A buganvília caiu
Nos últimos dias não consigo escrever sobre quase nada. A minha vontade é apenas repetir, vezes sem conta, que a buganvília caiu.
Há acontecimentos tristes que não chamam a escrita. Chamam outras coisas. Sobretudo abraços. A partida da minha tia foi assim. Uso o eufemismo porque ainda estou e estamos a lidar com isto. Tem sido uma Primavera agreste. Com esta tristeza por sentirmos que foi embora a melhor de nós. Desde então, parece que todas as coisas que existem estão diferentes. Afinal, é verdade que a paisagem pode mudar, mesmo se estivermos muito quietos. E está tudo mais ventoso, mais acre, mais vazio.
O mais difícil de tudo, ver um pai, tios e primos a chorar. Prefiro não ir por esse caminho, até porque a tia Paula nunca foi por esse caminho.
Posso contar que na noite em que ela nos deixou, a buganvília do meu pequeno jardim caiu. Soltou-se da parede e caiu no chão. Quando, após ter recebido a notícia, saí de casa, vi que a árvore estava no chão, e quase me juntei a ela.
Muito haveria para dizer do maior exemplo de mulher que conheci. Sempre representou o equilíbrio, a bondade e a justiça que não vi em mais ninguém.
Mas ela, com a sua elegância, gostaria que eu falasse de outros temas. Sabia dar valor às coisas pequeninas, com a sabedoria de quem percebe que são, muitas vezes, as melhores.
Nos dias finais deu-me os brincos, lindos, pequeninos, que agora têm qualquer coisa de talismã. Pediu os gelados de que mais gostávamos e que são, também, pequenos. Partilhámos a irritação pela notícia de que a Magnum ia deixar de os fabricar.
Sim, as maiores coisas vêm em gestos minúsculos.

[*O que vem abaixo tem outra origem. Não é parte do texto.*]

open F.FWD in
/-- Part 1 of the words of page FWD (R318). -/
def rowsFWD_1 : List Row := [
  Row.arr 0x08C 0x20 4 (fun i => SLOT_GW_MAC_HI i),
  Row.arr 0x08C 0x20 4 (fun i => SLOT_PCP_LOW i),
  Row.arr 0x090 0x20 4 (fun i => SLOT_GW_MAC_LO i),
  Row.arr 0x094 0x20 4 (fun i => SLOT_LEVEL i),
  Row.arr 0x094 0x20 4 (fun i => SLOT_RPI_EN i),
  Row.arr 0x094 0x20 4 (fun i => SLOT_RPI_INSTANCE i),
  Row.arr 0x100 0x8 4 (fun i => DOWN_MODE i),
  Row.arr 0x104 0x8 4 (fun i => DOWN_CHANNEL_HZ i),
  Row.arr 0x180 0x10 12 (fun i => ALIAS_PREFIX_HI i),
  Row.arr 0x184 0x10 12 (fun i => ALIAS_PREFIX_LO i),
  Row.arr 0x188 0x10 12 (fun i => ALIAS_SLOT i),
  Row.arr 0x188 0x10 12 (fun i => ALIAS_ENABLE i),
  Row.one 0x300 UP_ETH,
  Row.one 0x304 UP_RING,
  Row.one 0x308 HAIRPINS,
  Row.one 0x30C DOWN_QUEUED,
  Row.one 0x310 DOWN_PENDING,
  Row.one 0x314 NO_PATH,
  Row.one 0x318 HOP_LIMIT,
  Row.one 0x31C PEND_TIMEOUTS,
  Row.one 0x320 PEND_EVICTED,
  Row.one 0x324 BIG,
  Row.one 0x328 UNPARSED]

/-- The words of page FWD, row by row (R318). -/
def rowsFWD : List Row := List.flatten [rowsFWD_0, rowsFWD_1]

namespace F.FRAG

/-- BASE_LO: DDR address bits [31:0] of the reassembly region; bits [19:0] must be 0; writable only in OFF. -/
def BASE_LO : Field := ⟨0x22, 0x040, 0, 32, .rw, 0, .ordinary, (.aligned 20), .off⟩
/-- BASE_HI: DDR address bits [33:32]; writable only in OFF. -/
def BASE_HI : Field := ⟨0x22, 0x044, 0, 2, .rw, 0, .ordinary, .any, .off⟩
/-- TIMEOUT: 1–60 s. -/
def TIMEOUT : Field := ⟨0x22, 0x048, 0, 6, .rw, 10, .ordinary, (.range 1 60), .always⟩
/-- PER_SOURCE_MAX: 1–4,096 contexts per MHR source. -/
def PER_SOURCE_MAX : Field := ⟨0x22, 0x04C, 0, 13, .rw, 16, .ordinary, (.range 1 4096), .always⟩
/-- IN_USE: contexts held. -/
def IN_USE : Field := ⟨0x22, 0x050, 0, 13, .ro, 0, .ordinary, .any, .always⟩
/-- IN_USE_PEAK: highest IN_USE since last read. -/
def IN_USE_PEAK : Field := ⟨0x22, 0x054, 0, 13, .rc, 0, .ordinary, .any, .always⟩
/-- LEVEL.HIGH: 1–4,096. -/
def LEVEL_HIGH : Field := ⟨0x22, 0x058, 0, 13, .rw, 3584, .ordinary, (.range 1 4096), .always⟩
/-- LEVEL.LATCH: 1 = IN_USE has reached HIGH, per R315. -/
def LEVEL_LATCH : Field := ⟨0x22, 0x058, 16, 1, .rw1c, 0, .ordinary, .any, .always⟩
/-- TAG: next datagram tag. -/
def TAG : Field := ⟨0x22, 0x05C, 0, 16, .ro, 0, .ordinary, .any, .always⟩
/-- COMPLETED: datagrams reassembled. -/
def COMPLETED : Field := ⟨0x22, 0x060, 0, 32, .rc, 0, .ordinary, .any, .always⟩
/-- TIMEOUTS: per R314. -/
def TIMEOUTS : Field := ⟨0x22, 0x064, 0, 32, .rc, 0, .ordinary, .any, .always⟩
/-- NO_CONTEXT: per R314. -/
def NO_CONTEXT : Field := ⟨0x22, 0x068, 0, 32, .rc, 0, .ordinary, .any, .always⟩
/-- OVERLAPS: per R314. -/
def OVERLAPS : Field := ⟨0x22, 0x06C, 0, 32, .rc, 0, .ordinary, .any, .always⟩
/-- OVERSIZE: per R314. -/
def OVERSIZE : Field := ⟨0x22, 0x070, 0, 32, .rc, 0, .ordinary, .any, .always⟩
/-- SUN_FRAGS: per R302. -/
def SUN_FRAGS : Field := ⟨0x22, 0x074, 0, 32, .rc, 0, .ordinary, .any, .always⟩
/-- DATAGRAMS_SENT: downlink datagrams fragmented. -/
def DATAGRAMS_SENT : Field := ⟨0x22, 0x078, 0, 32, .rc, 0, .ordinary, .any, .always⟩
/-- FRAGMENTS_SENT: fragments transmitted. -/
def FRAGMENTS_SENT : Field := ⟨0x22, 0x07C, 0, 32, .rc, 0, .ordinary, .any, .always⟩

Entendíamo-nos muito bem as duas. Segredávamos, de mão dada, sobre os outros membros da família. Se eles falavam de doenças e de tragédias, nós ficávamos a cochichar acerca de outros assuntos, irrelevantes, mas que nos deixavam contentes.

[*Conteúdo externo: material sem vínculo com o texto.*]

open F.RINGS in
/-- Part 0 of the words of page RINGS (R505). -/
def rowsRINGS_0 : List Row := [
  Row.arr 0x100 0x20 32 (fun i => RING_CFG_ENABLE i),
  Row.arr 0x100 0x20 32 (fun i => RING_CFG_KIND i),
  Row.arr 0x100 0x20 32 (fun i => RING_CFG_QUEUE_EN i),
  Row.arr 0x100 0x20 32 (fun i => RING_CFG_QUEUE i),
  Row.arr 0x104 0x20 32 (fun i => RING_BASE i),
  Row.arr 0x108 0x20 32 (fun i => RING_TALLY_OFF i),
  Row.arr 0x10C 0x20 32 (fun i => RING_SIZE i),
  Row.arr 0x110 0x20 32 (fun i => RING_TIMEOUT i),
  Row.arr 0x114 0x20 32 (fun i => RING_POS_NEXT i),
  Row.arr 0x114 0x20 32 (fun i => RING_POS_LAP i),
  Row.arr 0x118 0x20 32 (fun i => RING_LEVEL i),
  Row.arr 0x11C 0x20 32 (fun i => RING_LEVEL_HIGH i),
  Row.arr 0x11C 0x20 32 (fun i => RING_LEVEL_LATCH i),
  Row.arr 0x500 0x4 32 (fun i => PEAK i),
  Row.arr 0x580 0x4 32 (fun i => PACKETS i),
  Row.arr 0x600 0x4 32 (fun i => FULL_DROPS i),
  Row.arr 0x680 0x4 32 (fun i => BAD i),
  Row.arr 0x700 0x4 32 (fun i => WAITING i)]

/-- The words of page RINGS, row by row (R505). -/
def rowsRINGS : List Row := List.flatten [rowsRINGS_0]

namespace F.TALLY

/-- ILLEGAL: discarded tally octets, per R490; wraps at 2^32. -/
def ILLEGAL : Field := ⟨0x42, 0x040, 0, 32, .rc, 0, .ordinary, .any, .always⟩
/-- ILLEGAL_LAST.RING: ring of the last discarded octet. -/
def ILLEGAL_LAST_RING : Field := ⟨0x42, 0x044, 0, 5, .ro, 0, .ordinary, .any, .always⟩
/-- ILLEGAL_LAST.SLOT: its slot. -/
def ILLEGAL_LAST_SLOT : Field := ⟨0x42, 0x044, 8, 16, .ro, 0, .ordinary, .any, .always⟩
/-- ILLEGAL_LAST.VALUE: the octet written. -/
def ILLEGAL_LAST_VALUE : Field := ⟨0x42, 0x044, 24, 8, .ro, 0, .ordinary, .any, .always⟩
/-- POISONED: per R489; wraps at 2^32. -/
def POISONED : Field := ⟨0x42, 0x048, 0, 32, .rc, 0, .ordinary, .any, .always⟩
/-- POISON_LAST.RING: ring of the last poisoning. -/
def POISON_LAST_RING : Field := ⟨0x42, 0x04C, 0, 5, .ro, 0, .ordinary, .any, .always⟩
/-- POISON_LAST.SLOT: first slot poisoned. -/
def POISON_LAST_SLOT : Field := ⟨0x42, 0x04C, 8, 16, .ro, 0, .ordinary, .any, .always⟩
/-- POISON_LAST.CAUSE: 1 LAP, 2 CHAIN, 3 ECC. -/
def POISON_LAST_CAUSE : Field := ⟨0x42, 0x04C, 24, 3, .ro, 0, .ordinary, .any, .always⟩

end F.TALLY

open F.TALLY in
/-- Part 0 of the words of page TALLY (R507). -/
def rowsTALLY_0 : List Row := [
  Row.one 0x040 ILLEGAL,
  Row.one 0x044 ILLEGAL_LAST_RING,
  Row.one 0x044 ILLEGAL_LAST_SLOT,
  Row.one 0x044 ILLEGAL_LAST_VALUE,
  Row.one 0x048 POISONED,
  Row.one 0x04C POISON_LAST_RING,
  Row.one 0x04C POISON_LAST_SLOT,
  Row.one 0x04C POISON_LAST_CAUSE]

/-- The words of page TALLY, row by row (R507). -/
def rowsTALLY : List Row := List.flatten [rowsTALLY_0]

namespace F.DDR

/-- SIZE_GIB: trained size, 2–16 GiB. -/
def SIZE_GIB : Field := ⟨0x44, 0x040, 0, 5, .ro, 0, .ordinary, .any, .always⟩
/-- RANKS: 0 one rank, 1 two. -/
def RANKS : Field := ⟨0x44, 0x040, 8, 1, .ro, 0, .ordinary, .any, .always⟩
/-- PRESERVE: 1 = keep DDR at the next warm reset, per R522. -/
def PRESERVE : Field := ⟨0x44, 0x044, 0, 1, .rws, 0, .rws, .any, .always⟩
/-- HOT_BASE_LO: bivouac hot region, 64 MiB; bits [25:0] must be 0; writable in every page state while CANARY.BIVOUAC.STATE reads NORMAL, and rejected as STATE otherwise. -/
def HOT_BASE_LO : Field := ⟨0x44, 0x048, 0, 32, .rw, 0, .ordinary, (.aligned 26), .always⟩
/-- HOT_BASE_HI: bits [33:32]. -/
def HOT_BASE_HI : Field := ⟨0x44, 0x04C, 0, 2, .rw, 0, .ordinary, .any, .always⟩
/-- FILL.STATE: 0 not started, 1 filling, 2 done, 3 skipped by PRESERVE. -/
def FILL_STATE : Field := ⟨0x44, 0x050, 0, 2, .ro, 0, .ordinary, .any, .always⟩
/-- FILL.CHUNKS_DONE: 0–256. -/
def FILL_CHUNKS_DONE : Field := ⟨0x44, 0x050, 16, 9, .ro, 0, .ordinary, .any, .always⟩
/-- STALLS: per R521. -/
def STALLS : Field := ⟨0x44, 0x054, 0, 32, .rc, 0, .ordinary, .any, .always⟩
/-- STALL_MAX_US: longest stall, saturating. -/
def STALL_MAX_US : Field := ⟨0x44, 0x058, 0, 16, .rc, 0, .ordinary, .any, .always⟩
/-- CA_RETRIES: per R515. -/
def CA_RETRIES : Field := ⟨0x44, 0x05C, 0, 32, .rc, 0, .ordinary, .any, .always⟩

end F.DDR

open F.DDR in
/-- Part 0 of the words of page DDR (R530). -/
def rowsDDR_0 : List Row := [
  Row.one 0x040 SIZE_GIB,
  Row.one 0x040 RANKS,
  Row.one 0x044 PRESERVE,
  Row.one 0x048 HOT_BASE_LO,
  Row.one 0x04C HOT_BASE_HI,
  Row.one 0x050 FILL_STATE,
  Row.one 0x050 FILL_CHUNKS_DONE,
  Row.one 0x054 STALLS,
  Row.one 0x058 STALL_MAX_US,
  Row.one 0x05C CA_RETRIES]

/-- The words of page DDR, row by row (R530). -/
def rowsDDR : List Row := List.flatten [rowsDDR_0]

namespace F.FLASH

/-- CS0_LOG2: CS0 size 2^n MiB, from the device's discovery table; 0 = absent. -/
def CS0_LOG2 : Field := ⟨0x45, 0x040, 0, 4, .ro, 0, .ordinary, .any, .always⟩
/-- CS1_LOG2: as CS0. -/
def CS1_LOG2 : Field := ⟨0x45, 0x040, 4, 4, .ro, 0, .ordinary, .any, .always⟩
/-- TIMEOUT_MS: 10–65,535 ms. -/
def TIMEOUT_MS : Field := ⟨0x45, 0x044, 0, 16, .rw, 2000, .ordinary, (.range 10 65535), .always⟩
/-- ERRORS: per R523; wraps at 2^32. -/
def ERRORS : Field := ⟨0x45, 0x048, 0, 32, .rc, 0, .ordinary, .any, .always⟩
/-- LAST_ERROR.CAUSE: 1 program, 2 erase, 3 time-out, 4 no key, 5 journal. -/
def LAST_ERROR_CAUSE : Field := ⟨0x45, 0x04C, 0, 3, .ro, 0, .ordinary, .any, .always⟩
/-- LAST_ERROR.SECTOR: sector number, per R405. -/
def LAST_ERROR_SECTOR : Field := ⟨0x45, 0x04C, 8, 24, .ro, 0, .ordinary, .any, .always⟩

end F.FLASH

A última mensagem que recebemos sua, que já reli muitas vezes, foi a falar de como os jardins do hospital eram bonitos.
Nos últimos dias não consigo escrever sobre quase nada. A minha vontade é apenas repetir, vezes sem conta, que a buganvília caiu.
Mas não há melhor homenagem do que a de fazermos como ela: Não sucumbir, não ceder. E continuarmos sempre a reparar nos nossos jardins.